### Work to complete
Look through the entries below and show every line containing the word "Option".

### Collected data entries

►

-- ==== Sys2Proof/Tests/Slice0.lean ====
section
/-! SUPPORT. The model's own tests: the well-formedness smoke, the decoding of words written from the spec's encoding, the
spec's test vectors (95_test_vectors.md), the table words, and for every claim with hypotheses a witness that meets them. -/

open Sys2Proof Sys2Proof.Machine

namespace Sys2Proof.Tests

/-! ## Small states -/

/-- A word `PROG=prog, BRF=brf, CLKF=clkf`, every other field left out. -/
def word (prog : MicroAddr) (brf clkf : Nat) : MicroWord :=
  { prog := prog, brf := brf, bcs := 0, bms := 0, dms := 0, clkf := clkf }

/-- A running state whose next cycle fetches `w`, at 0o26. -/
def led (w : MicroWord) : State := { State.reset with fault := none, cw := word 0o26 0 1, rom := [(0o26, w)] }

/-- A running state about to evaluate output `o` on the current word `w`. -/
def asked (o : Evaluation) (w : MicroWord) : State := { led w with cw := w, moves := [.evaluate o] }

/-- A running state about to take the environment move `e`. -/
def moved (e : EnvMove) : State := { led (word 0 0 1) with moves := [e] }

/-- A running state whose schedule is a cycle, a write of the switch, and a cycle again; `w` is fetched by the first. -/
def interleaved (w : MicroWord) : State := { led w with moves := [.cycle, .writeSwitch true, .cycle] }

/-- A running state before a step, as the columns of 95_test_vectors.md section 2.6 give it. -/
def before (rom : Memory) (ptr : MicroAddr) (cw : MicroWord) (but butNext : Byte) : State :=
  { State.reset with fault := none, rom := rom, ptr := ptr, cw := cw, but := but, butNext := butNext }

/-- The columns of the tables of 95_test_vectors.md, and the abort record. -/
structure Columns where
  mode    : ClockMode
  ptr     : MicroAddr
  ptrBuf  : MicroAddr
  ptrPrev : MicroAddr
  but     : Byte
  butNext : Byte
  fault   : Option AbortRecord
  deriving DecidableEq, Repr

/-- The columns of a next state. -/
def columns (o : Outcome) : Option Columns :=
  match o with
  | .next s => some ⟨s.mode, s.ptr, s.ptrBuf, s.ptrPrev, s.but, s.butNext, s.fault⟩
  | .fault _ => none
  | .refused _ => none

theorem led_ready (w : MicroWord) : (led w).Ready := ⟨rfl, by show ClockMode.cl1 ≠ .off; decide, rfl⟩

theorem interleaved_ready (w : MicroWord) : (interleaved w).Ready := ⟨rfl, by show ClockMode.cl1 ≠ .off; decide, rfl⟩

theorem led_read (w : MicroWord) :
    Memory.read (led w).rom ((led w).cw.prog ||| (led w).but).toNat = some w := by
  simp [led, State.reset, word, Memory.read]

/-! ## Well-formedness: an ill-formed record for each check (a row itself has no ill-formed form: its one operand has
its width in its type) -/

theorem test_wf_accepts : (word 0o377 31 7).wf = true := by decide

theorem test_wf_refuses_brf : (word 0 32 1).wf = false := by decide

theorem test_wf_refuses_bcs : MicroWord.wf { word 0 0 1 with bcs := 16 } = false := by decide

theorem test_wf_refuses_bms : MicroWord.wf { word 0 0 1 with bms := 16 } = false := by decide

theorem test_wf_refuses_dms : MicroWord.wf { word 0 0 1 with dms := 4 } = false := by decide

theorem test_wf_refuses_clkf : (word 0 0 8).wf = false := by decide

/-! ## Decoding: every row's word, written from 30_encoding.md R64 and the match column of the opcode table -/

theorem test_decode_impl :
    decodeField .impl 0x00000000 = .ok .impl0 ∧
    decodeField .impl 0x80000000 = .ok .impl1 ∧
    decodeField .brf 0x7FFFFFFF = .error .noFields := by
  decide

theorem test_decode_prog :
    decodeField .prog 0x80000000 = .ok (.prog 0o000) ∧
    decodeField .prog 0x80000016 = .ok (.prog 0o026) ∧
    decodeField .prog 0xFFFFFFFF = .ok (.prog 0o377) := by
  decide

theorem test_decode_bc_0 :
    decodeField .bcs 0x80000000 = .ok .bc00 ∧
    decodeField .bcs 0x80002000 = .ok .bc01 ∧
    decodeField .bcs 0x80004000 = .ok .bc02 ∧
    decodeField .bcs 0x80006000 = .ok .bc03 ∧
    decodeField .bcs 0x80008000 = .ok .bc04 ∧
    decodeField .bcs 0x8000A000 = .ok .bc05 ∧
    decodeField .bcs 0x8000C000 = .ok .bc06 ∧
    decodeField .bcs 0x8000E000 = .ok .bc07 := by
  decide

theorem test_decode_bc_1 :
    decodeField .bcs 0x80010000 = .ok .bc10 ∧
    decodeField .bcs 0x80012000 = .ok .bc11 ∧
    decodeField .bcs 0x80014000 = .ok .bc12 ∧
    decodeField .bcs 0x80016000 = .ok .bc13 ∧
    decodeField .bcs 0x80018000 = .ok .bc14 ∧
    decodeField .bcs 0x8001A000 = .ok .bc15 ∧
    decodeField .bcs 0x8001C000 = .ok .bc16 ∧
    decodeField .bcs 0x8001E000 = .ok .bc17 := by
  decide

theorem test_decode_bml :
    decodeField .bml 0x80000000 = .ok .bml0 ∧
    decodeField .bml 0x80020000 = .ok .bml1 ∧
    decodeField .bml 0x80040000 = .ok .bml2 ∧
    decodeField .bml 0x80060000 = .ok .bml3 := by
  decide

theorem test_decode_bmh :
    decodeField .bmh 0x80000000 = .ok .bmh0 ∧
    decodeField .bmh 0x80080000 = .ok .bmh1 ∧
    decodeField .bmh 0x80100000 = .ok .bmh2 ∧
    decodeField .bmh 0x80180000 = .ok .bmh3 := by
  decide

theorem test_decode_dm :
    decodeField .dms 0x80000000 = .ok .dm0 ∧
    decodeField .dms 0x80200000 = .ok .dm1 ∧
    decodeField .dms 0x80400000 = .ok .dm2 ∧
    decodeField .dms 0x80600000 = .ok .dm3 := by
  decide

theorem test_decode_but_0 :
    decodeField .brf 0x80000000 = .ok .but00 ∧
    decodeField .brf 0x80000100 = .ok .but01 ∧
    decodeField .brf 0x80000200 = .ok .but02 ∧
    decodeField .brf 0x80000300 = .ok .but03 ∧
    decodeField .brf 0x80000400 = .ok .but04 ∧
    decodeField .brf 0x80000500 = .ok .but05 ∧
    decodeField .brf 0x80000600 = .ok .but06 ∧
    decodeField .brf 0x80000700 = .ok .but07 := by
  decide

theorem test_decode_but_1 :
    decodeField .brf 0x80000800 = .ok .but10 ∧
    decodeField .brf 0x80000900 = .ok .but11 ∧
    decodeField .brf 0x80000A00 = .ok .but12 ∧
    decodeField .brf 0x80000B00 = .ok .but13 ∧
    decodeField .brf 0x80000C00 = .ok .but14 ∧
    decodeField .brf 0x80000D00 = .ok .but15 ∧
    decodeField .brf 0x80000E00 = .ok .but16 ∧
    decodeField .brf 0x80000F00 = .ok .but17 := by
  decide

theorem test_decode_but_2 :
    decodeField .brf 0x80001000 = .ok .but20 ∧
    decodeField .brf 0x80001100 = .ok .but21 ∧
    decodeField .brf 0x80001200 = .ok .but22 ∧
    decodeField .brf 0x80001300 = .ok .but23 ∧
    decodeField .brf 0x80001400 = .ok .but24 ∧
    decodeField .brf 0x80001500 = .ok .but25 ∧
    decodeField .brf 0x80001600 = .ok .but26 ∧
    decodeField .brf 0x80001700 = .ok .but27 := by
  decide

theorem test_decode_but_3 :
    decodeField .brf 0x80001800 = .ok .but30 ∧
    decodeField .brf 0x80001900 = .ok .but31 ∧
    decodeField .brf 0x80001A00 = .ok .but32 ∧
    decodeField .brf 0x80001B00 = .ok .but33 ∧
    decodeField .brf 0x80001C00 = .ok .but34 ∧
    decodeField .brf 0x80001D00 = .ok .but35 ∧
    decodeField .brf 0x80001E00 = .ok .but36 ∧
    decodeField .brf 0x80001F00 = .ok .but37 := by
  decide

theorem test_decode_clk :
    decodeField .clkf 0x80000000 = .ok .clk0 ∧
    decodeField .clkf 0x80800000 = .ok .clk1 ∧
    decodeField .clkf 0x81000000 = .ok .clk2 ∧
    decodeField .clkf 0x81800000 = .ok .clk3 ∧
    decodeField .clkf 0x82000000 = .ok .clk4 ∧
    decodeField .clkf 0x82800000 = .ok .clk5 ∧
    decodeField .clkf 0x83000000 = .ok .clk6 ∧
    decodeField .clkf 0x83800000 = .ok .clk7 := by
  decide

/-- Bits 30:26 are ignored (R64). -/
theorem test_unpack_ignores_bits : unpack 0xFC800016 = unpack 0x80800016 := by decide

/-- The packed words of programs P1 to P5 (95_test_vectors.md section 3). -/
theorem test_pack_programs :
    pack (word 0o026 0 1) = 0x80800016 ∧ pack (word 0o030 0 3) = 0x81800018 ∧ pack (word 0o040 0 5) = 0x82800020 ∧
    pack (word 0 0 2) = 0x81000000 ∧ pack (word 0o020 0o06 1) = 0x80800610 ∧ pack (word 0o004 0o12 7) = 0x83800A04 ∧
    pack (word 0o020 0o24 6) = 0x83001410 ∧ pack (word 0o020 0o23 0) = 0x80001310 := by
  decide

◄

### Exercise response
  fault   : Option AbortRecord
def columns (o : Outcome) : Option Columns :=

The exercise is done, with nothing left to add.